Could My Spouse Be Liable for My Business Debts?

Getting a Small Business Loan After a Bankruptcy

Could My Spouse Be Liable for My Business Debts?

Many aspects of debt and spousal liability depend upon the debts that have been incurred and how your business is specifically organized. If you are considering business bankruptcy, you might have concerns about the role that your spouse will play in your bankruptcy process and the impact that it could leave on both of your lives. Today we want to look at a few aspects so that you know where you stand as you move forward with this process and both of you decide if this is a good idea for you.

When a Spouse Might Be Liable for Business Debts 

No Limited Liability: If your business does not offer limited liability, then this means that your spouse would also be liable for your business debts just as they would for any personal debts you share with one another. If the company was formed as an LLC, however, there is a good chance that a spouse will not be on-the-hook when it comes to business debts.

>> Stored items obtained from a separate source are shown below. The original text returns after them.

-- ==== Sys2Proof/Machine/MemPath.lean ====
section
/-! DEFINITION. The road from a core to the base dies: containment scores, L2 slices with their tags and miss tables, L1
copies and their leases (spec/02 R25-R32, spec/04 R77-R86, spec/05 R97-R101, spec/21 R461-R466). -/

namespace Sys2Proof.Machine

/-! ## Scores and containment records -/

/-- The key of a unit: kind and index (R461). -/
def unitScoreKey (kind index : Nat) : Nat := kind * 1024 + index

/-- A unit's score and state (R461). -/
def scoreOf (s : State) (kind index : Nat) : Suspicion :=
  (NMap.get? s.pkg.scores (unitScoreKey kind index)).getD ⟨0, 0, 0⟩

/-- Posts a containment record (R466). -/
def postCrq (s : State) (ty kind index ctx grid addr score detail : Nat) : State :=
  let rcd := 1 + addr / 2 ^ 32 % 2 ^ 16 * 2 ^ 24 + detail % 256 * 2 ^ 40 + score % 2 ^ 16 * 2 ^ 48
    + addr % 2 ^ 32 * 2 ^ 64 + grid % 2 ^ 32 * 2 ^ 96 + ctx % 2 ^ 32 * 2 ^ 128 + index % 1024 * 2 ^ 170
    + kind % 16 * 2 ^ 180 + ty % 256 * 2 ^ 184 + s.clock.dtime % 2 ^ 64 * 2 ^ 192
  let ring := { s.pkg.crq with en := s.pkg.cns.en, irqen := s.pkg.cns.irqen }
  let (r, s') := ring.post (physWriteWith checkGranule) 1024 rcd s
  let s' := s'.onPkg fun p => { p with crq := r }
  if r.head != s.pkg.crq.head && s.pkg.cns.irqen then s'.raiseVector 2 else s'

/-- Raises a unit's score; reaching THRESH is reported, and at half of THRESH the score is written to flash (R461-R463). The
drain itself is `drainUnit`. -/
def addScore (s : State) (kind index weight : Nat) : State :=
  let u := scoreOf s kind index
  let n := min (u.score + weight) 0xFFFF
  let t := s.pkg.cns.thresh
  let key := unitScoreKey kind index
  let s := s.onPkg fun p => { p with scores := NMap.set p.scores key { u with score := n } }
  let s := if 2 * u.score < t ∧ t ≤ 2 * n then
      s.onPkg fun p => { p with flashScores := NMap.set p.flashScores key n }
    else s
  if u.score < t ∧ t ≤ n ∧ u.state = 0 then postCrq s 0x04 kind index 0 0 0 n 0 else s

/-! ## L2 slices -/

/-- A die's slice finds what its array holds in a sector when it uses it: a corrected error counts for the slice's score; a
sector with an uncorrectable one is dropped when memory or its home has the data, else poisoned (R79). -/
def l2Check (s : State) (die sec : Nat) : State :=
  let slice := die * 48 + sliceOf (sec / 4)
  match NMap.get? s.ms.l2marks (l2MarkKey die sec) with
  | none => s
  | some m =>
    let s := s.onMs fun ms => { ms with l2marks := NMap.erase ms.l2marks (l2MarkKey die sec) }
    let x := l2Sector s.ms die sec
    match m with
    | .correctable => addScore s 5 slice s.pkg.cns.wcor
    | .uncorrectable =>
      let s := addScore s 5 slice s.pkg.cns.wunc
      match x.st with
      | .c | .l => s.onMs fun ms => setL2Sector ms die sec L2Sector.invalid s.clock.cycle
      | .d => s.onMs fun ms => setL2Sector ms die sec { x with poison := true } s.clock.cycle
      | _ => s

/-- Every slice that holds a sector as home checks it before a unit of the device uses it (R79). -/
def l2CheckHome (s : State) (sec : Nat) : State :=
  match homeHolding s.ms sec with
  | some d => l2Check s d sec
  | none => s

/-- Writes bytes at a physical address: records, rings and tables of the device's own units (R39, R411). -/
def physWrite (s : State) (pa : Nat) (bs : List Byte) : State :=
  let secs := (List.range ((pa + bs.length + 31) / 32 - pa / 32)).map (pa / 32 + ·)
  physWriteWith checkGranule (secs.foldl l2CheckHome s) pa bs

/-- Writes a 64-bit word. -/
def physWriteW (s : State) (pa : Nat) (x : W64) : State := physWrite s pa (leBytes 8 x.toNat)

/-- A unit of the device is about to read bytes at a physical address: what the read finds (R28, R34, R35, R79). -/
def touchPhys (s : State) (pa n ctx : Nat) : State :=
  ((List.range ((pa + n + 31) / 32 - pa / 32)).map (pa / 32 + ·)).foldl
    (fun s sec => touchGranule (l2CheckHome s sec) sec ctx) s

/-- Requests that wait in a slice's miss table (R31, R32, R78). -/
def missesOf (s : State) (slice : Nat) : List SliceReq := (NMap.get? s.ms.missq slice).getD []

/-- Writes a slice's miss table. -/
def setMisses (s : State) (slice : Nat) (l : List SliceReq) : State :=
  s.onMs fun ms => { ms with missq := if l.isEmpty then NMap.erase ms.missq slice else NMap.set ms.missq slice l }

/-- A slice has an RD for a sector on its way (R78). -/
def rdSent (s : State) (slice sec : Nat) : Bool :=
  (s.chan (channelOf (sec / 4))).packets.any fun p => !p.wr && p.slice == slice && p.line == sec / 4 && p.names (sec % 4)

Cosignature on Business Debt: Perhaps your spouse cosigned the loan documents that state that they will help you pay back any debts if you or the company are no longer able to do this. This is especially true in community property states.

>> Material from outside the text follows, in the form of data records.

/-- TAKES A TRAP (R436): every window ends, the frame is written, and the split enters its handler with empty stacks; `rp`
is the word that RTT resumes at. Without a handler, or in handler mode, the trap is unhandled (R439). A trap is taken once
the group's pending results are delivered: `Cx.trap` and `postTrap` see to that. -/
def takeTrap (s : State) (k split : Nat) (t : Trap) (xpc rp : Pc) (reopen : Bool) : State :=
  let s := { s with last := .trapped }
  match s.group? k with
  | none => s
  | some g =>
    let g := { g with late := [], emu := none }
    match (g.split? split).orElse fun _ => g.splits.head? with
    | none => s
    | some sp =>
      let s := dropJoint s k g sp
      let m := t.mask.getD (sp.m &&& ~~~g.off)
      let g := g.frame xpc m t
      let s := traceNote (s.setGroup k g) k sp.id 4 (t.cause * 2 ^ 26)
      match g.info.handler, g.trap with
      | some h, none =>
        match s.group? k with
        | none => s
        | some g =>
          let g := { g with trap := some ⟨sp.id, sp.m, sp.stack, sp.rets, g.regs.rq, rp, false, if reopen then .now else g.reopen⟩, reopen := .no }
          let m' := if sp.m = 0 then sp.lanes &&& ~~~(g.off ||| g.gone) else sp.m
          let sp' := { sp with pc := ⟨h, 0⟩, m := m', stack := [], rets := [], arrive := none, hold := none
                               waitStart := none, waitTarget := none, reread := 0, got := [], watch := [], logMark := none }
          let s := s.setGroup k (g.setSplit sp')
          traceMask (traceBranch s k sp.id ⟨h, 0⟩) k sp.id sp.m m'
      | _, _ => unhandled s k g xpc t

/-- A trap that does not leave its word unissued: it waits until the group's pending results are delivered, behind those that
deliveries have raised, and then is taken (R169, R436). In handler mode it is unhandled at once (R439). -/
def postTrap (s : State) (k split : Nat) (word : Bool) (t : Trap) (xpc rp : Pc) (reopen : Bool) : State :=
  match s.group? k with
  | none => s
  | some g =>
    if (g.pend.isEmpty && g.traps.isEmpty) || g.trap.isSome then takeTrap s k split t xpc rp reopen
    else
      let w : WaitTrap := ⟨split, word, t, xpc, rp, reopen⟩
      let l := if word then g.traps ++ [w] else g.traps.filter (fun x => !x.word) ++ [w] ++ g.traps.filter (fun x => x.word)
      { s.setGroup k { g with traps := l } with last := .trapped }

/-- A group whose pending results are all delivered takes the first trap that waited for them, and a halt's end of its windows
is over (R209, R436). A trap of a word that has not issued goes when its split has left the word meanwhile. -/
def settleTraps (s : State) (k : Nat) : State :=
  match s.group? k with
  | none => s
  | some g =>
    if g.pend.isEmpty then
      let stands (w : WaitTrap) : Bool := w.trap.issued || (g.split? w.split).map Split.pc == some w.rp
      match g.trap, g.traps.filter stands with
      | none, w :: rest => takeTrap (s.setGroup k { g with traps := rest, drain := false }) k w.split w.trap w.xpc w.rp w.reopen
      | _, _ => if g.drain then s.setGroup k { g with drain := false } else s
    else s

/-- RETURNS FROM A TRAP (R438): M, both stacks and the result queue come back from the trap slot, and the split resumes
at XPC when the handler wrote it, else at RP. RTT issues once nothing is pending (R209). -/
def returnTrap (s : State) (k : Nat) (ts : TrapSlot) : State :=
  match s.group? k with
  | none => s
  | some g =>
    match g.split? ts.split with
    | none => s
    | some sp =>
      let x := g.sys.xpc.toNat
      let pc : Pc := if ts.xpcWritten then ⟨x / 4 % 2 ^ 32, x % 4⟩ else ts.rp
      let m := ts.m &&& ~~~(g.off ||| g.gone)
      let sp' := { sp with pc := pc, m := m, stack := ts.stack, rets := ts.rets, arrive := none, hold := none
                           lastIssue := s.clock.cycle }
      let g := { (g.onRegs fun r => { r with rq := ts.rq }) with
        trap := none, late := [], reopen := if ts.xpcWritten && ts.reopen == Reopen.now then .no else ts.reopen }
      let s := s.setGroup k (g.setSplit sp')
      settleTraps (traceMask (traceBranch s k sp.id pc) k sp.id sp.m m) k

/-! ## The instruction in hand -/

/-- An instruction at issue: the state, the group's slot, the group as it stands, the group as the chain reads it
(R201), the split, and the lanes active under the mask stack (R191). -/
structure Cx where
  s : State
  k : Nat
  g : Group
  rd : Group
  sp : Split
  act : Mask
  i : Instr

/-- Writes the group in hand back to the state. -/
def Cx.st (c : Cx) : State := c.s.setGroup c.k c.g

/-- The unit in hand, if a group stands in the selected slot. -/
def cx? (i : Instr) (s : State) : Option Cx :=
  let k := unitKey s.sel
  match s.group? k with
  | none => none
  | some g =>
    match g.split? s.sel.split with
    | none => none
    | some sp =>
      let rd := s.pre.getD g
      let m := ((rd.split? sp.id).map Split.m).getD sp.m
      some ⟨s, k, g, rd, sp, m &&& ~~~rd.off, i⟩

/-- The lanes active under a guard (R191, R205). -/
def Cx.guard (c : Cx) (g : Guard) : Mask :=
  match g with
  | .always => c.act
  | .p n => c.act &&& c.rd.pred n.val

/-- The class of the group: 0 C, 1 P, 2 W (R357). -/
def Cx.cls (c : Cx) : Nat := c.g.info.cls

How Community Property Works 

Could My Spouse Be Liable for My Business Debts? Texas is a community property state, which means that if you live there are you are considering going through the business bankruptcy process, there are some things that you should understand. Community property, in general, states that all assets purchased or acquired by a couple during their marriage are owned in equal measures by both of them. It does not matter how the asset is titled, this remains the same across the board.

If you live in a community property state like Texas, this means that you have to be careful because most debts incurred during the marriage are deemed ‘community debts,’ which means that both spouses could fall liable. If a spouse fails to pay a debt for any reason, creditors might come after the other spouse as a way to fulfill the debt. This can be a scary aspect to discover when you are facing the reality of bankruptcy along your spouse’s side.

For Those Dealing with Bankruptcy and Divorce 

Divorce and bankruptcy is another marriage-related factor that we must take a closer look at. Any attorney will likely tell you that divorce and bankruptcy should not overlap at the same time because it can turn into an overly complicated matter. Part of the divorce process is working together to split up assets. If an automatic stay is given to creditors because somebody filed for business bankruptcy, it is impossible for the courts to divide assets, which means that your divorce process will take a longer amount of time than expected. This is why it is a good idea to never let the two coincide, and allow your business bankruptcy to play out if this is the option that works best for both of you. 

Speaking with an Experienced Texas Bankruptcy Attorney 

At MJ Watson & Associates, our experienced bankruptcy attorneys are fully skilled at helping many clients move forward with one of the most difficult aspects of their life. No matter what business bankruptcy process you choose to endure, whether you are looking at Chapter 7 or Chapter 11 bankruptcy, our skilled bankruptcy attorneys have helped many clients and are looking to help you achieve the best outcome in your case. Please contact us at 214-965-8240 for more information.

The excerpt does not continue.